-- ==== Sys2Proof/Tests/Slice0.lean ====
section
/-! SUPPORT. The model's own tests. Expected results are the spec's: the encodings of 30_encoding.md and the vectors of
95_test_vectors.md, named at each test. The second half shows, for every statement with hypotheses, a state and operands
that meet them. -/

namespace Sys2Proof.Tests

open Sys2Proof.Machine Sys2Proof.Claims

/-! ## WellFormed: an ill-formed value is refused, its well-formed neighbours are not (R61) -/

theorem test_wellFormed_refuses_extraX_with_add : (Decoded.alu .add .extraX 0).wellFormed = false := by decide
theorem test_wellFormed_accepts_extraX_with_assign : (Decoded.alu .assign .extraX 0).wellFormed = true := by decide
theorem test_illFormed_is_no_instruction : (Decoded.alu .cmp .extraX 5).instr? = none := by decide

/-! ## Decoding: one word per constructor, written out from R51 to R55 -/

theorem test_decode_print : decodeOne [0b00000000, 0x12, 0x34] = .ok (.print 0x1234) 3 := by decide
theorem test_decode_mov : decodeOne [0b00010000, 0x80, 0x00, 0x00, 0x07, 0x01, 0x02] = .ok (.mov 0x80000007 0x0102) 7 := by
  decide
theorem test_decode_assign : decodeOne [0b00010001, 0x00, 0x05, 0x01, 0x06] = .ok (.assign 5 0x0106) 5 := by decide
theorem test_decode_add : decodeOne [0b00010010, 0x00, 0x01, 0x00, 0x00] = .ok (.add 1 0) 5 := by decide
theorem test_decode_sub : decodeOne [0b00010011, 0x00, 0x02, 0xFF, 0x00] = .ok (.sub 2 0xFF00) 5 := by decide
theorem test_decode_and : decodeOne [0b00010100, 0x00, 0x02, 0x00, 0x00] = .ok (.and 2 0) 5 := by decide
theorem test_decode_or : decodeOne [0b00010101, 0x00, 0x03, 0x00, 0x00] = .ok (.or 3 0) 5 := by decide
theorem test_decode_xor : decodeOne [0b00010110, 0x00, 0x02, 0x00, 0x03] = .ok (.xor 2 3) 5 := by decide
theorem test_decode_cmp : decodeOne [0b00010111, 0x00, 0x03, 0x00, 0x05] = .ok (.cmp 3 5) 5 := by decide
theorem test_decode_shl : decodeOne [0b00011000, 0x00, 0x01, 0x00, 0x00] = .ok (.shl 1 0) 5 := by decide
theorem test_decode_shr : decodeOne [0b00011001, 0x00, 0x01, 0x00, 0x02] = .ok (.shr 1 2) 5 := by decide
theorem test_decode_sar : decodeOne [0b00011010, 0x00, 0x01, 0x00, 0x03] = .ok (.sar 1 3) 5 := by decide
theorem test_decode_mul : decodeOne [0b00011011, 0x00, 0x06, 0x00, 0x04] = .ok (.mul 6 4) 5 := by decide
theorem test_decode_div : decodeOne [0b00011100, 0x00, 0x04, 0x00, 0x03] = .ok (.div 4 3) 5 := by decide
theorem test_decode_mfx : decodeOne [0b00011101, 0x00, 0x05] = .ok (.mfx 5) 3 := by decide
theorem test_decode_jmp : decodeOne [0b00100000, 0x80, 0x00] = .ok (.jmp (-32768)) 3 := by decide
theorem test_decode_jn : decodeOne [0b00100001, 0x00, 0x05] = .ok (.jn 5) 3 := by decide
theorem test_decode_jle : decodeOne [0b00100010, 0xFF, 0xFE] = .ok (.jle (-2)) 3 := by decide
theorem test_decode_jz : decodeOne [0b00100011, 0x7F, 0xFF] = .ok (.jz 32767) 3 := by decide

/-! Table words: the opcode is the top byte of the row's word, and operand bytes the word leaves out are zero. -/

theorem test_table_word_mov : decodeTableWord 56 0x100000002A0001 = some (.mov 42 1) := by decide
theorem test_table_word_shorter_than_mov : decodeTableWord 24 0x101234 = some (.mov 0x12340000 0) := by decide
theorem test_table_word_jz : decodeTableWord 24 0x23FFFF = some (.jz (-1)) := by decide
theorem test_table_word_unassigned : decodeTableWord 24 0x1E0000 = none := by decide

/-! Load (V-D20, V-D21, V-D22, V-D24). -/

theorem test_load_three : load [0x00, 0x00, 0x00, 0x1D, 0x00, 0x01, 0x20, 0x00, 0x00]
    = .ok [.print 0, .mfx 1, .jmp 0] [] := by decide
theorem test_load_unknown_after_valid : load [0x10, 0, 0, 0, 1, 0, 0, 0x99] = .error (.unknownOpcode 0x99) := by decide
theorem test_load_truncated_second : load [0x12, 0, 1, 0, 0, 0x13, 0] = .error .invalidAluOperand := by decide
theorem test_load_first_byte_selects : load [0x00, 0x01] = .error .invalidPrintOperand := by decide

/-- The code columns of R111 and R112 (D17). -/
theorem test_error_codes :
    [LoadError.unknownOpcode 9, .invalidPrintOperand, .invalidMovOperand, .invalidAluOperand, .invalidJumpOperand,
        .emptySubroutine, .invalidSubroutineOperand, .duplicateSubroutine 3].map LoadError.code = [1, 2, 3, 4, 5, 6, 7, 8]
      ∧ [RunError.invalidAluOperation 9, .invalidJumpOpcode 9, .invalidNegativeOffset (-1), .invalidPositiveOffset 1,
        .divisionByZero 1 0, .divideOverflow 1 0, .unterminatedString 5].map RunError.code
        = [0x10, 0x11, 0x12, 0x13, 0x14, 0x15, 0x16] := by decide

/-! ## Instructions: the vectors of 95_test_vectors.md section 2, one instruction each -/

/-- What a test looks at in the next state; none if there is no next state. -/
def after {α : Type} (o : Host.Outcome State Fault Refusal) (look : State → α) : Option α :=
  match o with
  | .next t => some (look t)
  | .fault _ => none
  | .refused _ => none

/-- Section 2.3's start state: a in cell 0, b in cell 1, X = 0x0BADF00D, ST = 0x00; p = 0. -/
def cells (a b : Word) : State :=
  { State.reset with mem := Memory.write (Memory.write [] 1 b) 0 a, x := 0x0BADF00D, pc := 1, run := .running }

/-- Section 2.4's start state: a program of length L, the jump at p executing. -/
def jumping (p L : Nat) (st : Byte) : State :=
  { State.reset with prog := List.replicate L (.jmp 0), pc := p + 1, st := st, run := .running }

/-- The row's results: mem[0], X, ST. -/
def row (t : State) : Word × Word × Byte := (t.memRead 0, t.x, t.st)

theorem test_mov_M2 : after (exec (.mov 0x80000000 7) (cells 0 0)) (fun t => t.memRead 7) = some 0x80000000 := by decide
theorem test_mov_M4 : after (exec (.mov 0 0) ((cells 99 0).withSt 2)) row = some (0, 0x0BADF00D, 2) := by decide
theorem test_assign_A2 : after (exec (.assign 1 0) (cells 5 0xFFFFFFFF)) row = some (0xFFFFFFFF, 0x0BADF00D, 0) := by decide
theorem test_add_A4 : after (exec (.add 1 0) (cells 0x7FFFFFFF 1)) row = some (0x80000000, 0x0BADF00D, 0) := by decide
theorem test_add_A67 : after (exec (.add 0 0) (cells 0x40000000 0)) row = some (0x80000000, 0x0BADF00D, 0) := by decide
theorem test_sub_A9 : after (exec (.sub 1 0) (cells 3 5)) row = some (0xFFFFFFFE, 0x0BADF00D, 0) := by decide
theorem test_sub_A10 : after (exec (.sub 1 0) (cells 0x80000000 1)) row = some (0x7FFFFFFF, 0x0BADF00D, 0) := by decide
theorem test_and_A13 : after (exec (.and 1 0) (cells 0xFF0F 0x0FF0)) row = some (0x0F00, 0x0BADF00D, 0) := by decide
theorem test_or_A16 : after (exec (.or 1 0) (cells 0xFF0F 0x0FF0)) row = some (0xFFFF, 0x0BADF00D, 0) := by decide
theorem test_xor_A18 : after (exec (.xor 1 0) (cells 0xFF0F 0x0FF0)) row = some (0xF0FF, 0x0BADF00D, 0) := by decide
theorem test_cmp_A24 : after (exec (.cmp 1 0) (cells 0x7FFFFFFF 0xFFFFFFFF)) row = some (0x7FFFFFFF, 0x0BADF00D, 2) := by
  decide
theorem test_cmp_A27 : after (exec (.cmp 1 0) ((cells 7 7).withSt 2)) row = some (7, 0x0BADF00D, 1) := by decide
theorem test_shl_A33 : after (exec (.shl 1 0) (cells 7 33)) row = some (14, 0x0BADF00D, 0) := by decide
theorem test_shl_A34 : after (exec (.shl 1 0) (cells 1 0xFFFFFFFF)) row = some (0x80000000, 0x0BADF00D, 0) := by decide
theorem test_shr_A36 : after (exec (.shr 1 0) (cells 0xFFFFFFF8 1)) row = some (0x7FFFFFFC, 0x0BADF00D, 0) := by decide
theorem test_shr_A39 : after (exec (.shr 1 0) (cells 0xFFFFFFFF 0xFFFFFFFF)) row = some (1, 0x0BADF00D, 0) := by decide
theorem test_sar_A41 : after (exec (.sar 1 0) (cells 0xFFFFFFF9 1)) row = some (0xFFFFFFFC, 0x0BADF00D, 0) := by decide
theorem test_sar_A45 : after (exec (.sar 1 0) (cells 0x7FFFFFFF 0xFFFFFFFF)) row = some (0, 0x0BADF00D, 0) := by decide
theorem test_mul_A53 : after (exec (.mul 1 0) (cells 3 0xFFFFFFFC)) row = some (0xFFFFFFF4, 0xFFFFFFFF, 0) := by decide
theorem test_mul_A54 : after (exec (.mul 1 0) (cells 123456789 1000)) row = some (0xBE991A08, 0x0000001C, 0) := by decide
theorem test_div_A57 : after (exec (.div 1 0) (cells (-7) 2)) row = some (0xFFFFFFFD, 0xFFFFFFFF, 0) := by decide
theorem test_div_A66 : after (exec (.div 1 0) (cells 0x80000000 0xFFFFFFFF)) (fun t => (row t, t.run))
    = some ((0x80000000, 0x0BADF00D, 0), .faulted (.divideOverflow 1 0) 0) := by decide
theorem test_mfx_A76 : after (exec (.mfx 2) ((cells 0 0).withX 0xFFFFFFFF)) (fun t => (t.memRead 2, t.x))
    = some (0xFFFFFFFF, 0xFFFFFFFF) := by decide
theorem test_mfx_A77 : after (exec (.mfx 0xFFFF) ((cells 0 0).withX 1)) (fun t => t.memRead 0xFFFF) = some 1 := by decide
theorem test_jmp_J4 : after (exec (.jmp (-3)) (jumping 3 5 0)) (·.pc) = some 1 := by decide
theorem test_jmp_J5 : after (exec (.jmp (-4)) (jumping 3 5 0)) (fun t => (t.pc, t.run))
    = some (4, .faulted (.invalidNegativeOffset (-4)) 3) := by decide
theorem test_jn_J12 : after (exec (.jn 1) (jumping 0 3 2)) (·.pc) = some 2 := by decide
theorem test_jn_J15 : after (exec (.jn 5) (jumping 0 3 0)) (·.run) = some (.faulted (.invalidPositiveOffset 5) 0) := by
  decide
theorem test_jle_J16 : after (exec (.jle 1) (jumping 0 3 1)) (·.pc) = some 2 := by decide
theorem test_jle_J18 : after (exec (.jle 1) (jumping 0 3 0)) (·.pc) = some 1 := by decide
theorem test_jz_J19 : after (exec (.jz 1) (jumping 5 7 1)) (·.pc) = some 7 := by decide
theorem test_jz_J21 : after (exec (.jz (-1)) (jumping 0 2 0)) (·.run) = some (.faulted (.invalidNegativeOffset (-1)) 0) := by
  decide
########
GOAL OF THE EXERCISE: Repeat the entries above verbatim, but only from the line that has "theorem test_decode_print : decodeOne" down to the line that has "theorem test_decode_and : decodeOne", inclusive.

YOUR SOLUTION:
theorem test_decode_print : decodeOne [0b00000000, 0x12, 0x34] = .ok (.print 0x1234) 3 := by decide
theorem test_decode_mov : decodeOne [0b00010000, 0x80, 0x00, 0x00, 0x07, 0x01, 0x02] = .ok (.mov 0x80000007 0x0102) 7 := by
  decide
theorem test_decode_assign : decodeOne [0b00010001, 0x00, 0x05, 0x01, 0x06] = .ok (.assign 5 0x0106) 5 := by decide
theorem test_decode_add : decodeOne [0b00010010, 0x00, 0x01, 0x00, 0x00] = .ok (.add 1 0) 5 := by decide
theorem test_decode_sub : decodeOne [0b00010011, 0x00, 0x02, 0xFF, 0x00] = .ok (.sub 2 0xFF00) 5 := by decide
theorem test_decode_and : decodeOne [0b00010100, 0x00, 0x02, 0x00, 0x00] = .ok (.and 2 0) 5 := by decide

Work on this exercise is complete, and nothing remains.